Zonas residenciais e industriais que conseguem sustentar uma equipa capaz de chegar á elite do futebol espanhol. Estes clubes conseguem crescer sem muitos problemas, ultrapassando clubes de cidades grandes como o Racing Santander, Real Zaragoza ou Real Murcia, que já não figuram na elite do futebol nacional há alguns anos, quando aparentavam ter condições para tal.

O que se pode fazer para alterar o panorama?

Os adeptos não poderão fazer muito. O máximo será “apoiar a equipa da terra”, mas com uma população cada vez mais reduzida torna-se complicado crescer o suficiente, sendo impossível, em certos casos, encher as bancadas. Mesmo que o fenómeno dos “Três Grandes” desaparecesse (porque o desequilíbrio em Portugal é muito maior do que em Espanha, onde o culto ao clube da cidade/vila/aldeia é muito superior), certas equipas continuariam sem sócios suficientes, embora fosse um futebol muito mais equilibrado. Terão que existir mais apoios dos responsáveis da cidade no futebol local, com apoio financeiro e certas facilidades, como transporte, acesso a campos desportivos, além de investimentos privados.

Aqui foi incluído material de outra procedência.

-- ==== Sys2Proof/Laws/Places.lean ====
section
/-!
SUPPORT. Laws/Places.lean: what the choice of a place for a page, the room of a tier and the size of a window can answer.
-/

namespace Sys2Proof.Machine

/-- A tier below its high watermark with room is one not above it (R277, R283). -/
theorem hasRoom_of_roomBelow {s : State} {tier die : Nat} (h : roomBelow s tier die = true) : hasRoom s tier die = true := by
  simp only [roomBelow, hasRoom, Bool.and_eq_true, decide_eq_true_eq] at h ⊢
  exact ⟨h.1, Nat.le_of_lt h.2⟩

/-- Wherever a page is placed, the place is one that its map and key slot allow and that has room (R271, R283, R322). -/
theorem choosePlace_spec {s : State} {tenant page key : Nat} {wide : Bool} {q : Nat × Nat}
    (h : choosePlace s tenant wide page key = some q) :
    q ∈ placesFor s tenant wide page key ∧ hasRoom s q.1 q.2 = true := by
  simp only [choosePlace] at h
  split at h
  · next r hr =>
    cases h
    have hp := List.find?_some hr
    simp only [Bool.and_eq_true] at hp
    exact ⟨List.mem_of_find?_eq_some hr, hasRoom_of_roomBelow hp.2⟩
  · have hp := List.find?_some h
    exact ⟨List.mem_of_find?_eq_some h, hp⟩

/-- A page is not placed only where no place that its map and key slot allow has room. -/
theorem choosePlace_none {s : State} {tenant page key : Nat} {wide : Bool}
    (h : choosePlace s tenant wide page key = none) : ∀ q ∈ placesFor s tenant wide page key, hasRoom s q.1 q.2 = false := by
  simp only [choosePlace] at h
  split at h
  · cases h
  · intro q hq
    simpa using List.find?_eq_none.mp h q hq

/-- A page that may not go wide goes to HBM4E (R271). -/
theorem placesFor_tier {s : State} {tenant page key : Nat} {q : Nat × Nat} (h : q ∈ placesFor s tenant false page key) :
    q.1 = 0 := by
  simp only [placesFor, List.mem_flatten, List.mem_map] at h
  obtain ⟨l, ⟨t, ht, rfl⟩, hq⟩ := h
  simp only [List.mem_filter, Bool.false_eq_true, if_false, List.mem_singleton] at ht
  obtain ⟨d, -, rfl⟩ := List.mem_map.mp hq
  exact ht.1

/-- A tier that holds one more page holds fewer than its capacity (R10). -/
theorem usedPages_lt_of_fits {s : State} {tier die n : Nat} (h : fits s tier die = true) (hn : tierPages s tier = some n) :
    usedPages s tier die < n := by
  simpa [fits, hn] using h

/-- The window of a function is 1 GiB to 512 GiB (R338). -/
theorem windowSize_bounds (s : State) (fn : Nat) : 2 ^ 30 ≤ windowSize s fn ∧ windowSize s fn ≤ 2 ^ 39 := by
  have := Nat.mod_lt (Tab.get 0 s.barSize fn) (by omega : 0 < 10)
  exact ⟨Nat.pow_le_pow_right (by omega) (by omega), Nat.pow_le_pow_right (by omega) (by omega)⟩

end Sys2Proof.Machine
end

O Moreirense FC é um bom exemplo, contando com Vítor Magalhães como seu presidente e principal promotor, que permitiu que a equipa de Moreira de Cónegos se tornasse relevante no panorama nacional. Rui Nabeiro fez algo semelhante com o SC Campomaiorense, embora seja um clube modelo da desertificação do Interior, fechando inclusivamente a sua atividade sénior. Deverão existir mais empresários capazes de incentivar o clube local, isto descontando a presença de investidores internacionais, que normalmente se interessam mais por clubes de cidades maiores.

No fundo acaba por ser uma questão que vai mais além do futebol. As pessoas são atraídas por boas condições e oportunidades. As mesmas estão cada vez mais a centrar-se nas grandes cidades e em zonas costeiras, principalmente porque o setor terciário (e em parte do secundário) se está a localizar cada vez mais nesse local. Há uma vida para além do futebol e os jogadores querem garantir estabilidade, porque são poucos os totalmente profissionais. Os empresários querem retirar lucro dos seus investimentos, algo que será muito difícil de acontecer numa equipa do Interior que cada vez tem menos adeptos e a tendência é para continuar a perder importância.

A estrutura do futebol português e espanhol não está mal desenhada (é muito recente e superior à que existia anteriormente), a grande problemática neste ponto são os play-offs que misturam zonas, o que leva a que instituições de certos lugares ganhem favoritismo e possam alcançar a vaga de acesso a patamares superiores. Já é complexo vermos equipas do Interior de ambos os países chegar á fase de subida. Mais difícil se torna a missão quando se defrontam com formações melhor organizadas e com mais capacidades, que geralmente estão na Costa ou próximos de zonas importantes.

Infelizmente assistimos a esta tendência de uma centralização de todas as equipas em dois ou três lugares, tanto em Portugal como em Espanha, embora o fenómeno português esteja a acontecer mais rápido. A probabilidade de a situação piorar é muito elevada, no entanto este fenómeno não é exclusivo ao desporto-rei, porque este consegue transmitir praticamente na perfeição o que se passa nos países, onde cada vez mais zonas importam cada vez menos e não é fomentado o seu desenvolvimento.